Tuesday, May 21, 2024

Cybersecurity idea? ARPA-H has money.

The ideas and innovators shaping health care
May 21, 2024 View in browser
 
Future Pulse

By Erin Schumaker, Carmen Paun, Daniel Payne and Ruth Reader

WASHINGTON WATCH

A young man types on an illuminated computer keyboard.

Hackers have ransomed a growing number of health care companies. | Sean Gallup/Getty Images

The Advanced Research Projects Agency for Health is investing in cybersecurity weeks after a devastating attack at the payment processor Change Healthcare slowed billing across the industry.

ARPA-H, the agency President Joe Biden created two years ago to invest in high-risk, high-reward research, plans to spend $50 million on proposals to develop IT tools to protect hospitals and health care systems.

ARPA-H announced the program, Universal Patching and Remediation for Autonomous Defense, on Monday.

"Health isn’t just something that impacts an individual, and ARPA-H is investing in ways to build stronger, healthier, and more resilient health care systems that can sustain themselves between crises," ARPA-H Director Renee Wegrzyn said in a statement.

The goal, according to Andrew Carney, the program manager, is to guarantee hospital software and devices are safe and functional so doctors can focus on their real job: caring for patients.

Why it matters: The attack on Change Healthcare was part of a growing trend, as POLITICO’s Chelsea Cirruzzo and Ben Leonard have reported.
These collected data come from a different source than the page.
-- ==== Sys2Proof/Machine/Amplitude.lean ====
section
/-!
DEFINITION. Machine/Amplitude.lean: the amplitude engines: the state and its map, QMAP and QGATE, exchanges, gates and
probability sums (R268 to R281, R123).
-/

namespace Sys2Proof.Machine

/-! ## The state and its map (R268, R269) -/

/-- The qubits. -/
def QMap.n (m : QMap) : Nat := m.l + m.db + m.rb
/-- Bytes of an amplitude, and the format of a part. -/
def QMap.es (m : QMap) : Nat := if m.c128 then 16 else 8
def QMap.part (m : QMap) : FSpec := if m.c128 then specF64 else specF32
def QMap.pos (m : QMap) (q : Nat) : Nat := m.perm.getD q 0
/-- The address of the amplitude at a local offset on the die of index `d`. -/
def QMap.va (m : QMap) (d o : Nat) : Nat := (m.base + (d * 2 ^ m.l + o) * m.es) % 2 ^ 64
/-- Bit `p` of the physical index of local offset `o`, on the die of index `d` of group member `g`. -/
def QMap.bitAt (m : QMap) (d g o p : Nat) : Bool := if p < m.l then bit o p else bit (d + g * 2 ^ m.db) (p - m.l)

/-- Exchange the positions of two qubits. -/
def swapPos (perm : List Nat) (a b : Nat) : List Nat := (perm.set a (perm.getD b 0)).set b (perm.getD a 0)

/-- The first exchange that a gate needs: the old position P of the target, h, and the map after it; none when no target is
away, and `some none` when no local position is free (R276). -/
def nextExch (m : QMap) (t c : List Nat) : Option (Option (Nat × Nat × List Nat)) :=
  let used := ((t ++ c).map m.pos).filter (· < m.l)
  match ((List.range m.n).filter (fun p => m.l ≤ p && t.any (fun q => m.pos q == p))).head? with
  | none => none
  | some p =>
    match ((List.range m.l).filter (fun h => !used.contains h)).getLast? with
    | none => some none
    | some h =>
      match m.perm.findIdx? (· == p), m.perm.findIdx? (· == h) with
      | some a, some b => some (some (p, h, swapPos m.perm a b))
      | _, _ => some none

/-- The map after every exchange of a gate, or none. -/
def exchAll (t c : List Nat) : Nat → QMap → Option QMap
  | 0, m => some m
  | n + 1, m =>
    match nextExch m t c with
    | none => some m
    | some none => none
    | some (some (_, _, p)) => exchAll t c n { m with perm := p }

/-- ADDR of a gate's descriptor. -/
def AmpOp.addr : AmpOp → Nat
  | .setMap _ => 0
  | .gate _ addr _ _ _ _ _ => addr

/-- The map that a command leaves.
Log entry 44 (DEDUCED). -/
def AmpOp.after (op : AmpOp) (m : Option QMap) : Option QMap :=
  match op with
  | .setMap n => some n
  | .gate mode _ t c _ _ _ =>
    m.map (fun m =>
      if mode = 0 || mode = 2 then (exchAll t c 5 m).getD m
      else if mode = 3 then { m with perm := swapPos m.perm (t.getD 0 0) (t.getD 1 0) } else m)

/-- The map of a context on a die. -/
def State.qmap? (s : State) (ctx die : Nat) : Option QMap := Tbl.find? s.qmaps (4 * ctx + die)

/-- The map as the commands that the engine has accepted will leave it: what a command is checked against at issue.
Log entry 44 (DEDUCED). -/
def State.qmapAhead (s : State) (ctx die : Nat) : Option QMap :=
  (s.ampQ.filter (fun c => c.die == die && c.by'.ctx == ctx && c.stage != .done)).foldl (fun m c => c.op.after m) (s.qmap? ctx die)

/-! ## Commands at issue (R270, R271, R273, R274) -/

/-- A record for addresses that a descriptor names. -/
def plainRec : Rec := ⟨0, 0, [], [], .n8, 0, 0, 0, false, 0⟩

/-- An address in every 128 KiB block of a region. -/
def regionVas (va len : Nat) : List Nat :=
  (List.range (ceilDiv (va % 2 ^ 17 + len) (2 ^ 17))).map (fun i => if i = 0 then va else va - va % 2 ^ 17 + i * 2 ^ 17)

/-- Translate every page of a region (R63, item 5). -/
def Env.regionReach (e : Env) (s : State) (need : Need) (va len : Nat) : Except Stop Unit :=
  e.reach s need plainRec ((regionVas va len).map (· % 2 ^ 64)) 1 false

/-- The octet that A names, in bits. -/
def Env.octet (e : Env) (a : SReg) : Except Stop Nat := do
  e.need [useS a 8 35]
  pure (wordsAt e.w.s a.toNat 8)

def State.ampDepth (s : State) (die q : Nat) : Nat := (s.ampQ.filter (fun c => c.die == die && c.q == q)).length

/-- Enter an amplitude command, or hold it while its queue is full (R279). -/
def Env.enterAmp (e : Env) (s : State) (opc q : Nat) (op : AmpOp) : Res :=
  let die := s.dieOf e.c.core
  if 16 ≤ s.ampDepth die q then .hold s
  else
    let (id, s) := s.fresh
    let c : AmpCmd := { id := id, die := die, q := q, by' := e.issuer opc, op := op, stage := .waiting, seq := 0, map := none, mat := [],
                        grants := 0 }
    .ok ({ s with ampQ := s.ampQ ++ [c] }.countIn e.wg.id (10 + q))

/-- The reserved bits of the QMAP.set descriptor. -/
def setReserved : List Nat := [70, 71, 74, 75, 76, 77, 78, 79] ++ (List.range 12).map (· + 84) ++ (List.range 147).map (· + 109)

/-- The first offending bit of a QMAP.set descriptor (R271, R384). -/
def Env.setOffence (e : Env) (s : State) (d : Nat) (c128 : Bool) : Option Nat :=
  let p := e.part s
  let i := p.pdie (s.dieOf e.c.core)
  let l := fld d 64 6
  let db := fld d 72 2
  let rb := fld d 80 4
  let rbase := fld d 96 13
  leastOf [firstSet d setReserved, firstSet d (List.range 7),
    if l = 0 || (if c128 then 32 else 33) < l then some 64 else none,
    if 2 < db || p.dies.length < 2 ^ db || 2 ^ db ≤ i then some 72 else none,
    if 13 < rb || (rb != 0 && !s.ranked) then some 80 else none,
    if s.rank < rbase || rbase + 2 ^ rb ≤ s.rank then some 96 else none]

/-- QMAP.set (R271). -/
def opQmapSet (o : OpQ) : Op := fun e s =>
  if o.q.toNat < 10 || 13 < o.q.toNat then (e.ill 43).res
  else
    match (do
        e.refuseIf (o.mode != 0) 3
        e.refuseIf (o.ty != .c64 && o.ty != .c128) 10
        let d ← e.octet o.a
        if e.g o.g = 0 then pure none
        else
          let c128 := o.ty == .c128
          (match e.setOffence s d c128 with
            | some b => .error (e.ill b)
            | none => .ok ())
          let m : QMap := { base := fld d 0 64, l := fld d 64 6, db := fld d 72 2, rb := fld d 80 4, rbase := fld d 96 13,
                            c128 := c128, perm := List.range (fld d 64 6 + fld d 72 2 + fld d 80 4), seq := 0 }
          e.regionReach s .write (m.va ((e.part s).pdie (s.dieOf e.c.core)) 0) (2 ^ m.l * m.es)
          pure (some m) : Except Stop (Option QMap)) with
    | .error st => st.res
    | .ok none => .ok s
    | .ok (some m) => e.enterAmp s 0xCD (o.q.toNat - 10) (.setMap m)

/-- The value of QMAP.rd (R272). -/
def qmapValue (m : Option QMap) (q : Nat) : Nat :=
  match m with
  | none => if q = 255 then 0 else 2 ^ 32 - 1
  | some m =>
    if q = 255 then m.n + m.l * 2 ^ 8 + m.db * 2 ^ 16 + m.rb * 2 ^ 20 + (if m.c128 then 2 ^ 30 else 0) + 2 ^ 31
    else if m.n ≤ q then 2 ^ 32 - 1
    else
      let p := m.pos q
      p + 2 ^ 6 * (if p < m.l then 0 else if p < m.l + m.db then 1 else 2)

/-- QMAP.rd (R272): it waits for the commands that its workgroup had entered when it began. -/
def opQmapRd (o : OpQrd) : Op := fun e s =>
  let code := o.q.toNat
  if code < 10 || 13 < code then (e.ill 35).res
  else
    match (do
        e.refuseIf (o.ty != .n8) 10
        e.need [useS o.d 1 43] : Except Stop Unit) with
    | .error st => st.res
    | .ok _ =>
      if e.g o.g = 0 then .ok s
      else
        let g := (s.wg? e.wg.id).getD e.wg
        let t := match e.w.wait (lowest e.c.mask) with
          | .qmapRd _ t => t
          | _ => Tbl.get 0 g.entered code
        if (Tbl.get 0 g.done code + 2 ^ 32 - t) % 2 ^ 32 < 2 ^ 31 then
          let v := qmapValue (s.qmap? e.x.key (s.dieOf e.c.core)) o.k.toNat
          .ok ((e.upd s (fun w => w.setS o.d.toNat (BitVec.ofNat 32 v))).l1Flush e.c.core)
        else .hold (e.upd s (fun w => w.waitIn (lanesOf e.c.mask) (fun _ => .qmapRd code t)))

/-- The reserved bits of the QGATE descriptor (Table 4). -/
def gateReserved : List Nat :=
  (List.range 256).filter (fun i => !(i < 70
    || [96, 104, 112, 120, 128, 160, 168, 176, 184].any (fun b => b ≤ i && i < b + 6)
    || (192 ≤ i && i < 197) || (200 ≤ i && i < 205)))

/-- KT's range and KC's range by mode (Table 5). -/
def gateCounts (mode kt kc : Nat) : Bool × Bool :=
  match mode with
  | 2 => (1 ≤ kt && kt ≤ 4, 1 ≤ kc && kc ≤ 5 - kt)
  | 3 => (kt == 2, kc == 0)
  | _ => (1 ≤ kt && kt ≤ 5, kc == 0)

/-- The lowest set bit at or above which an address offends. -/
def lowBit (n k : Nat) : Option Nat := (List.range k).find? (bit n)

/-- The qubits of a descriptor: their bit positions and values. -/
def gateQubits (d kt kc : Nat) : List (Nat × Nat) :=
  (((List.range (min kt 5)).map (fun i => 96 + 8 * i)) ++ ((List.range (min kc 4)).map (fun i => 160 + 8 * i))).map
    (fun b => (b, fld d b 6))

/-- The first offending bit of a QGATE descriptor for a map of `n` qubits (R274, item 1). -/
def gateOffence (d mode n : Nat) : Option Nat :=
  let kt := fld d 64 3
  let kc := fld d 67 3
  let (okt, okc) := gateCounts mode kt kc
  let qs := gateQubits d kt kc
  leastOf [firstSet d gateReserved, if okt then none else some 64, if okc then none else some 67,
    lowBit d (if mode = 3 then 64 else if mode = 4 then 3 else 4),
    ((qs.zipIdx).find? (fun p => n ≤ p.1.2 || (qs.take p.2).any (fun x => x.2 == p.1.2))).map (fun p => p.1.1)]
Reports of large breaches rose 141 percent between 2022 and 2023, while ransomware attacks spiked 264 percent over five years, according to the HHS Office for Civil Rights.

Even brief disruptions to hospital IT systems can hurt patients.

Hospitals have critical infrastructure, including internet-connected devices patients rely on to keep them alive. Updating software can take a long time since health care systems often have a lot of internet-connected devices, limited IT resources and may be reluctant to take health care devices offline to test and fix them.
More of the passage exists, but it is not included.